● **Required work**: From the material below, copy each line that holds the word "life".
• • •
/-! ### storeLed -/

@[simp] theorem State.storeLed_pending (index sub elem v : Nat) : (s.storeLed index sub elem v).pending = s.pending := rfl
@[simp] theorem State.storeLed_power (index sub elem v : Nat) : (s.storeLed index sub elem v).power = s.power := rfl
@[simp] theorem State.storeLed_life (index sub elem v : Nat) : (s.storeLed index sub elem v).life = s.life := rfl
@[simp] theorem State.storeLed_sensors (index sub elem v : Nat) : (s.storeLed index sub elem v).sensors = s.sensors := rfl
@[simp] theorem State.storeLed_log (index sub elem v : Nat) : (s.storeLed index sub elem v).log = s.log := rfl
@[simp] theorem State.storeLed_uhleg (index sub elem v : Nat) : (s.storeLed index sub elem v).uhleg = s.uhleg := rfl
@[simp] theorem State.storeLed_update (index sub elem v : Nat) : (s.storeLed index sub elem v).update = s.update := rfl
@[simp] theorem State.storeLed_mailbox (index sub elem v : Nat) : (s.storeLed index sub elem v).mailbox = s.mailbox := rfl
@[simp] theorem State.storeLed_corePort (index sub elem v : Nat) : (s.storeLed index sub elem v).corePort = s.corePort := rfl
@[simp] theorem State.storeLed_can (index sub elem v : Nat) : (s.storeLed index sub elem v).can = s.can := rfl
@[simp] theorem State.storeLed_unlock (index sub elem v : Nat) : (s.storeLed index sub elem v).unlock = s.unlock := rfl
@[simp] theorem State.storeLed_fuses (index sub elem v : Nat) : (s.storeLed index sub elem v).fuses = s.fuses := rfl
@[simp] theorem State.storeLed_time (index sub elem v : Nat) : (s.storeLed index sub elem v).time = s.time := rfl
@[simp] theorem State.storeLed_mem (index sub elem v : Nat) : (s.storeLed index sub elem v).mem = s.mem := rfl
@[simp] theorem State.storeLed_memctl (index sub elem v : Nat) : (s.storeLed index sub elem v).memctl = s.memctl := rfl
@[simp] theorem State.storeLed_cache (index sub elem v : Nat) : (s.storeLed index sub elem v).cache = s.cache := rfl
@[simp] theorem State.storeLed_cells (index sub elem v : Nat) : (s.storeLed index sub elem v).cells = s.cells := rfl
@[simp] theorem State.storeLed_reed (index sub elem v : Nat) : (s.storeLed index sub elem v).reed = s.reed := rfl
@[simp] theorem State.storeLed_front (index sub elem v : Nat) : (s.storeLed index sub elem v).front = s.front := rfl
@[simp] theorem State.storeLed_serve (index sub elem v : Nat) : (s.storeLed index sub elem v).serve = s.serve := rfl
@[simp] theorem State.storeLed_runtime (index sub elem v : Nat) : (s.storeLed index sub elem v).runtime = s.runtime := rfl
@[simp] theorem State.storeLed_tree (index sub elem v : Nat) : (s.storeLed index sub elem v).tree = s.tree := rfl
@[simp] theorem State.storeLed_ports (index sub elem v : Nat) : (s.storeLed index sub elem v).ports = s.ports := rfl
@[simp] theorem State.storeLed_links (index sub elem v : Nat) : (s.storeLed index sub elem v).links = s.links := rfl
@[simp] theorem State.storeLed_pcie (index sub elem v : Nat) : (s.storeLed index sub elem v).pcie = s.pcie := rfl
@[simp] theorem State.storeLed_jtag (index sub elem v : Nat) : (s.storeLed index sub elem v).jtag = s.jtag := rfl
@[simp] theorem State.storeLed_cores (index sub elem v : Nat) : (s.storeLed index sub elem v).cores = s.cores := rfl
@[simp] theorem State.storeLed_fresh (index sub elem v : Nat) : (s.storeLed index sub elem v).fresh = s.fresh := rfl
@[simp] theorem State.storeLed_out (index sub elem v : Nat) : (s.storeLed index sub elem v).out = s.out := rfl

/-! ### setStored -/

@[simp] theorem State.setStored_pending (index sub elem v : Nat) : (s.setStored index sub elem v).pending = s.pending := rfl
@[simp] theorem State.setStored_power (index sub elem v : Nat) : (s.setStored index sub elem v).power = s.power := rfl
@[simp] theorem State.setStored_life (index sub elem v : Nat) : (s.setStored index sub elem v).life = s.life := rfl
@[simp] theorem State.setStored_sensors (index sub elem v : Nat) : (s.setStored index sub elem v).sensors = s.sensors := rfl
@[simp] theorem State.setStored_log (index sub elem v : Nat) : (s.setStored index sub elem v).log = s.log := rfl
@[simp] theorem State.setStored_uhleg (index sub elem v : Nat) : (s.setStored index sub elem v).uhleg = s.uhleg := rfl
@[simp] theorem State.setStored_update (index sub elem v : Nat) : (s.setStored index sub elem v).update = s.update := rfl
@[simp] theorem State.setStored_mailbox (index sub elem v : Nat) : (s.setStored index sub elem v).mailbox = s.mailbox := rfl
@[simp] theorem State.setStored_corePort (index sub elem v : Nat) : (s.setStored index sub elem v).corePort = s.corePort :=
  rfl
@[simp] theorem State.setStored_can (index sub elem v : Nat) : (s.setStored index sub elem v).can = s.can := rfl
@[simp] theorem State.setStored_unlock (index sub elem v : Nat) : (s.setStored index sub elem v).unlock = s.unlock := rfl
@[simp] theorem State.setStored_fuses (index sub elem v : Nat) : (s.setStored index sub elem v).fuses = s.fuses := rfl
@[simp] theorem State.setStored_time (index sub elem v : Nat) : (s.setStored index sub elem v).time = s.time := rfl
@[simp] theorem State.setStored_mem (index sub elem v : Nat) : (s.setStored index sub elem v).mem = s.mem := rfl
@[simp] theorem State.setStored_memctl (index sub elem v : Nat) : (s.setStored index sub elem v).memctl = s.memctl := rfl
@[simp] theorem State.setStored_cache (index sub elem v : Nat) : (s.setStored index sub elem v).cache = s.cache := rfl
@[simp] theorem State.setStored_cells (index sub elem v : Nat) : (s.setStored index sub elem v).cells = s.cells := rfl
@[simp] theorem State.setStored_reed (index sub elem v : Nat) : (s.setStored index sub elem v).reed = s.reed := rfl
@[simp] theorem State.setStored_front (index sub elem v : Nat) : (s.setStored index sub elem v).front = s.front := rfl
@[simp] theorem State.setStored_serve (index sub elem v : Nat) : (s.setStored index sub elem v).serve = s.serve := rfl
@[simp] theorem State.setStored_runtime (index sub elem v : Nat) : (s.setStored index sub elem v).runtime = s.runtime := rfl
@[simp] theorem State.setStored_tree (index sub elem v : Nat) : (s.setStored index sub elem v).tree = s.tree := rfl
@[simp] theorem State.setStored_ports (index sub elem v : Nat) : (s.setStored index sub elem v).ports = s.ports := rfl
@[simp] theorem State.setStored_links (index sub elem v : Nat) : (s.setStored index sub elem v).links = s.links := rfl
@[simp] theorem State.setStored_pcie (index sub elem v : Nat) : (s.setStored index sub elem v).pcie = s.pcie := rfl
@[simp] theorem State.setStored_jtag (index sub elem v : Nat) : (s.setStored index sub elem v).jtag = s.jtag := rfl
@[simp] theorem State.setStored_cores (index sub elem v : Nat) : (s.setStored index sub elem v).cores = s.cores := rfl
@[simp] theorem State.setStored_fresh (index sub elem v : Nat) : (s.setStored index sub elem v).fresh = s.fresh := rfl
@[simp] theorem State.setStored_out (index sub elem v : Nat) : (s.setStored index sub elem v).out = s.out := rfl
• • •
● **Result for this task**:
@[simp] theorem State.storeLed_life (index sub elem v : Nat) : (s.storeLed index sub elem v).life = s.life := rfl
@[simp] theorem State.setStored_life (index sub elem v : Nat) : (s.setStored index sub elem v).life = s.life := rfl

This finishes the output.